Irish festival keeps the family in mind

According to folk legend, the Irish had lots of fun at Finnigan’s wake. There will be neither row no

According to folk legend, the Irish had lots of fun at Finnigan’s wake.

There will be neither row nor ruction at the Saratoga-Wilton Elks Club on Sunday, but Chris Bergman expects Irish men, women and children will wake the dead at “Irish Family Festival 2011.”

“The idea behind the festival is to offer families an alternative to celebrate the St. Patrick’s Day holiday,” said Bergman, president of the Saratoga Ancient Order of Hibernians, Commodore John Barry Division 1. “It’s an afternoon party from 3 until 7 p.m. We have Irish dancing and food available. It’s an alternative to the stereotypical pub crawl.”

Corned beef sandwiches and light fare will be sold. Duo John Cromie and Paul Quinn will perform, along with a large “session” group of musicians and singing members of the Saratoga Springs High School Drama Club.

Like the Old Country

The first party was held a few years after the Hibernians re-established their chapter in Saratoga Springs in 1999. About 300 attended last year’s eighth session. “We usually fill the room,” said Bergman, who lives in Clifton Park.

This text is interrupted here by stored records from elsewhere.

/-- R90, R122, R190: a layer leaves its pipe: EN of its active bank becomes 0, its grant is released, its counts clear, and
    it is neither held nor disabled by the guard.
    Log 33 (DESIGN CHOICE, unsafe). -/
def Dev.leave (d : Dev) (l : Nat) : Dev :=
  let d1 := ((({ d with active := (lf F.VL_CTRL_EN F.GL_CTRL_EN l).set dfltB d.active 0 }.clearRuns l).quietReset l).unhold l).guardOut l
  if l < 64 then (d1.release l 0).needShow l (d.usedDecim l) else d1

/-- R90: running pipe `q` reached its swap point at this very instant, with the snapshot armed: that swap point is not
    earlier than the leave, so the layer joins at it.
    Log 33 (DESIGN CHOICE, unsafe). -/
def Dev.joinsNow (d : Dev) (q l : Nat) (s : Snap) : Bool :=
  (d.pst q).lastSwap == d.now && (d.pst q).waiting.contains (l, s.seq) && !d.fl (F.PIPE_COMMIT_STATUS_CLASS_B.i q)

/-- R90: the layers that wait to leave another pipe for pipe `q`, with their commits.
    Log 33 (DESIGN CHOICE, unsafe). -/
def Dev.joiners (d : Dev) (q : Nat) : List (Nat × Nat) :=
  d.armed.filterMap (fun s => match s.id with
    | .layer l => if d.snapPipe s == some q && (pipeOf d.acV l).any (· != q) then some (l, s.seq) else none
    | _ => none)

/-- The change of a swap point so far: a value differs, the layers that flipped, taps newly set. -/
structure Taken where
  changed : Bool := false
  flips : List Nat := []
  some : Bool := false

/-- R182, R190: the frame of pipe `p` ends: DISABLED clears for its layers and for those of no pipe. -/
def Dev.guardClear (d : Dev) (p : Nat) : Dev :=
  Dev.each (fun l d => if (pipeOf d.acV l).all (· == p) then d.guardOut l else d) (List.range 64) d

/-- R182: the swap guard tests video layer `l`. -/
def Dev.guardTest (d : Dev) (p l : Nat) : Dev :=
  if !assigned d.acV p l then d
  else
    let n := d.lsNeed d.acV l (d.usedDecim l)
    if n ≤ d.granted l 0 ∧ n ≤ 48 then d.dn (F.VL_FAULT_DISABLED.i l)
    else
      let d1 := ((((d.up (F.VL_FAULT_LAYER_FAULT.i l)).incSat (F.VL_FAULT_FAULT_COUNT.i l)).up (F.VL_FAULT_DISABLED.i l)).faultSum
        F.SYS_FAULT_SUMMARY_LAYER_FAULT).logE 4 2 1 l
      let f := d1.frame p
      d1.putFrame p ({ f with cause := f.cause ||| Cause.layerFault.bit }.causeL l .layerFault)

/-- R204: a layer whose curve RAM is not VALID is composed without tone mapping. -/
def Dev.curveTest (d : Dev) (p l : Nat) : Dev :=
  if assigned d.acV p l && d.noCurve d.acV l then
    (d.up (lf F.VL_TM_STATUS_MISSING F.GL_TM_STATUS_MISSING l)).putFrame p
      { d.frame p with noTm := (l, 0) :: (d.frame p).noTm }
  else d

/-- R82, R90, R105: one snapshot is taken at pipe `p`'s swap point. -/
def Dev.takeOne (p : Nat) (s : Snap) (r : Dev × Taken) : Dev × Taken :=
  let d := r.1
  let t := r.2
  let go := fun (d : Dev) =>
    let d1 := (d.dropArmed (fun x => x.id == s.id)).activate s 1
    match s.id with
    | .layer l => d1.unhold l
    | _ => d1
  match s.id with
  | .layer l =>
    if d.leaving p s then
      let d1 := d.leave l
      let q := (d.snapPipe s).getD p
      let t1 : Taken := { t with changed := true, some := true }
      if d1.stopped q then (if s.fenced then d1 else go d1, t1)
      else if d.joinsNow q l s then
        let d2 := go d1
        let d3 := if flips d.acV s l then d2.putFrame q { d2.frame q with flips := l :: (d2.frame q).flips } else d2
        ((if l < 64 then d3.guardTest q l else d3).curveTest q l, t1)
      else (d1, t1)
    else (go d, { changed := t.changed || blkWords s.id d.active != s.vals,
                  flips := if flips d.acV s l then l :: t.flips else t.flips, some := true })
  | _ => (go d, { t with changed := t.changed || blkWords s.id d.active != s.vals, some := true })

/-- R104: the layers and groups held at this swap point are shown and counted.
    Log 33 (DESIGN CHOICE, unsafe). -/
def Dev.holdCount (d : Dev) (p : Nat) (held : List Snap) : Dev :=
  let groups := d.heldGroups p
  let lone := held.any (fun s => match s.group with
    | some g => !groups.contains g
    | none => true)
  let d1 := Dev.each (fun (s : Snap) d => match s.id with
      | .layer l => (d.up (lf F.VL_FLIP_STATUS_HELD F.GL_FLIP_STATUS_HELD l)).incSat
          (lf F.VL_FLIP_STATUS_HOLD_FRAMES F.GL_FLIP_STATUS_HOLD_FRAMES l)
      | _ => d) held d
  let x := d1.pst p
  let counts := (List.range 16).foldl (fun t g =>
    if groups.contains g then Tab.put (fun _ => 0) t g (Tab.get (fun _ => 0) x.groupHold g + 1) else t) ([] : Tab Nat)
  let d2 := ((d1.putPst p { x with groupHold := counts }).sg (F.PIPE_HELD_GROUPS_GROUPS.i p)
    (sumOf (fun g => 2 ^ g) groups)).sg (F.PIPE_HELD_GROUPS_UNGROUPED.i p) (b2n lone)
  if held.isEmpty then d2
  else (d2.up (F.PIPE_COMMIT_STATUS_FLIP_HELD.i p)).incSat (F.PIPE_HOLD_COUNTS_HELD_COUNT.i p)

/-- R106: a dropped snapshot: its values and grant are discarded. -/
def Dev.dropSnap (d : Dev) (s : Snap) : Dev :=
  let d1 := d.dropArmed (fun x => x.id == s.id)
  match s.id with
  | .layer l => (if l < 64 then d1.release l 1 else d1).unhold l
  | _ => d1

/-- R66, R108: the pipes on which an armed mismatch at a block of pipe `p` discards values: `p` and its group. -/
def Dev.parityPipes (d : Dev) (p : Nat) : List Nat := pipes.filter (fun r => r == p || d.together p r)

/-- R66: the armed values of the commit that placed a mismatched value are discarded on the pipe and its group. -/
def Dev.armedParity (d : Dev) (off : Nat) : Dev :=
  match blkOf off with
  | none => d
  | some b =>
    match snapOf b d.armed with
    | none => d
    | some s =>
      let ps := (d.snapPipes s).flatMap d.parityPipes
      let gone := d.armed.filter (fun x => x.id == b
        || (x.seq == s.seq && (d.snapPipes x).any (fun p => ps.contains p)))
      let d1 := (Dev.each (fun x d => d.dropSnap x) gone d).discarded gone
      (Dev.each (fun r d => d.crustObsolete r gone) pipes d1).armShow.poolShow

/-- R65, R66: the swap point of pipe `p` checks the armed values it is to take. -/
def Dev.swapParity (d : Dev) (p : Nat) : Dev :=
  Dev.each (fun (m : Mismatch) d => (d.parityReport m).armedParity m.off)
    (d.latentIn .armed (fun b => (d.swapping p).any (fun s => s.id == b))) d

/-- R106: held layers and groups that have reached TIMEOUT_FRAMES are dropped. -/
def Dev.holdDrop (d : Dev) (p : Nat) (held : List Snap) : Dev :=
  let n := d.rg (F.PIPE_FLIP_CTRL_TIMEOUT_FRAMES.i p)
  let groups := (d.heldGroups p).filter (fun g => decide (n ≤ Tab.get (fun _ => 0) (d.pst p).groupHold g))
  let due := fun (s : Snap) => match s.group, s.id with
    | some g, .layer l =>
      if (d.heldGroups p).contains g then groups.contains g
      else decide (n ≤ d.rg (lf F.VL_FLIP_STATUS_HOLD_FRAMES F.GL_FLIP_STATUS_HOLD_FRAMES l))
    | none, .layer l => decide (n ≤ d.rg (lf F.VL_FLIP_STATUS_HOLD_FRAMES F.GL_FLIP_STATUS_HOLD_FRAMES l))
    | _, _ => false
  let gone := held.filter due
  if n = 0 ∨ gone = [] then d
  else
    let count := groups.length + countP (fun s => match s.group with
      | some g => !(d.heldGroups p).contains g
      | none => true) gone
    let x := d.pst p
    let d1 := d.putPst p { x with groupHold := groups.foldl (fun t g => Tab.put (fun _ => 0) t g 0) x.groupHold }
    let d2 := ((Dev.each (fun s d => d.dropSnap s) gone d1).discarded gone)
    let d3 := Dev.each (fun r d => d.crustObsolete r gone) pipes d2
    (d3.up (F.PIPE_COMMIT_STATUS_FENCE_TIMEOUT.i p)).sg (F.PIPE_HOLD_COUNTS_TIMEOUT_COUNT.i p)
      (satAdd 16 (d3.rg (F.PIPE_HOLD_COUNTS_TIMEOUT_COUNT.i p)) count)

/-- R82, R104: the armed snapshots of pipe `p` but the held ones become active; held ones are counted, or dropped. -/
def Dev.takeArmed (d : Dev) (p : Nat) : Dev × Taken :=
  let held := d.heldAt p
  let d1 := (d.holdCount p held).holdDrop p held
  ((d1.swapping p).filter (fun s => !held.any (fun x => x.id == s.id))).foldl (fun r s => Dev.takeOne p s r) (d1, {})

/-- R99: the late store of pipe `p` moves into the armed bank. -/
def Dev.lateArm (d : Dev) (p : Nat) : Dev :=
  let mine := d.late.filter (fun s => s.lateFor.contains p)
  if mine.isEmpty then d
  else
    let old := d.armed.filter (fun x => mine.any (fun s => s.id == x.id))
    let d0 := d.dropArmed (fun x => mine.any (fun s => s.id == x.id))
    let d1 : Dev := { d0 with
      late := d0.late.filter (fun s => !s.lateFor.contains p)
      armed := d0.armed ++ mine.map (fun s => { s with lateFor := [] }) }
    let d2 := Dev.each (fun (s : Snap) d => match s.id with
      | .layer l => (if l < 64 then d.moveGrant l 2 1 else d).unhold l
      | _ => d) mine d1
    let d3 := Dev.each (fun (s : Snap) d => Dev.each (fun q d => d.armedSeq q s.seq) (d.snapPipes s) d) mine d2
    Dev.each (fun r d => (d.crustObsolete r old).crustHold r) pipes ((d3.supersede old).discarded old)

/-! ### Crust at the swap point -/

/-- R237: every pipe that holds this commit has a version built from the held values marked.
    Log 33 (DESIGN CHOICE, unsafe). -/
def Dev.holdEnds (d : Dev) (p : Nat) : Bool :=
  (d.heldSnaps p).isEmpty
    || (pipes.filter (fun r => r == p || (d.together p r && d.fl (F.CRUST_PIPE_STATUS_HOLD.i r)))).all (fun r =>
      (d.crustAt r).holdFor.isEmpty || (match (d.crustAt r).ready with
        | some v => v.marked && !v.held.isEmpty
        | none => false))

/-- R237, R245: the marked version of pipe `p` becomes visible; one built from held values only when the hold is over. -/
def Dev.showMarked (d : Dev) (p : Nat) (free : Bool) : Dev × Bool :=
  match (d.crustAt p).ready with
  | some r => if r.marked && (r.held.isEmpty || free) then (d.versionShow p r, true) else (d, false)
  | none => (d, false)

/-- R237: a swap point passed under crust hold. -/
def Dev.holdPassed (d : Dev) (p : Nat) : Dev :=
  let d1 := d.incSat (F.CRUST_PIPE_STATUS_HOLD_FRAMES.i p)
  let n := d1.rg (F.CRUST_PIPE_CFG_SLOW.i p)
  if n ≠ 0 ∧ d1.rg (F.CRUST_PIPE_STATUS_HOLD_FRAMES.i p) = n then (d1.up (F.CRUST_PIPE_STATUS_SLOW.i p)).logOpen else d1

/-- R237: the hold of pipe `p` ends. -/
def Dev.holdOff (d : Dev) (p : Nat) : Dev :=
  ((d.putCrust p { d.crustAt p with holdFor := [] }).dn (F.CRUST_PIPE_STATUS_HOLD.i p)).dn
    (F.CRUST_PIPE_STATUS_HOLD_FRAMES.i p)

/-- R232: the quiet counts of the graphic layers of pipe `p` after a swap point. -/
def Dev.quietLayers (d : Dev) (old : View) (p : Nat) : Dev :=
  let v := d.acV
  let d1 := Dev.each (fun l d =>
      if assigned v p l then
        if assigned old p l && sameLayer old v l && !d.hinted.contains l then d.incSat (F.GL_CRUST_STATUS_QUIET.i (l - 64))
        else d.quietReset l
      else d) glLayers d
  { d1 with hinted := d1.hinted.filter (fun l => !assigned v p l) }

/-! ### Rest -/

/-- R312: pipe `p` drives an eDP panel with self refresh. -/
def psrPort (v : View) (p : Nat) : Bool :=
  decide (portSel v p < 4) && v.on (F.DP_CTRL_MODE.i (portSel v p)) && v.on (F.DP_CTRL_PSR_EN.i (portSel v p))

Irish Family Festival 2011

WHERE: Saratoga-Wilton Elks Club, 2 Elk Way, Saratoga Springs

WHEN: 3 to 7 p.m. Sunday

HOW MUCH: $5; free for children 12 and under.


Bergman said Hibernians wanted to host an event that members and the community could bring their families to. The pub atmosphere is the right one for the gathering, Bergman added, because that’s how folks and families gather in Ireland.

“It wouldn’t be unheard of to have entire families at pubs, they were gathering places,” he said. “A lot of family members played instruments and danced, they’d get together there and do that. We’re trying to keep that tradition alive.”

Bergman said the party also gives people in the community a chance to learn a bit about the Hibernians. If anyone asks, he or she will find out John Barry — for whom the division is named — is often described as the “father of the American Navy.”

“I’m not sure if there are any ties locally, but he was an Irishman who gave his life and career to naval endeavors,” Bergman said.

They may also discover the Ancient Order of Hibernians’ national convention was held in Saratoga Springs in 1906.

Bergman hopes visitors mostly discover a good time.

“We try to get our name out there to let people know who we are,” Bergman said. “We’re in Saratoga, we donate to local charities and host festivals like this to show what the Irish spirit is all about.”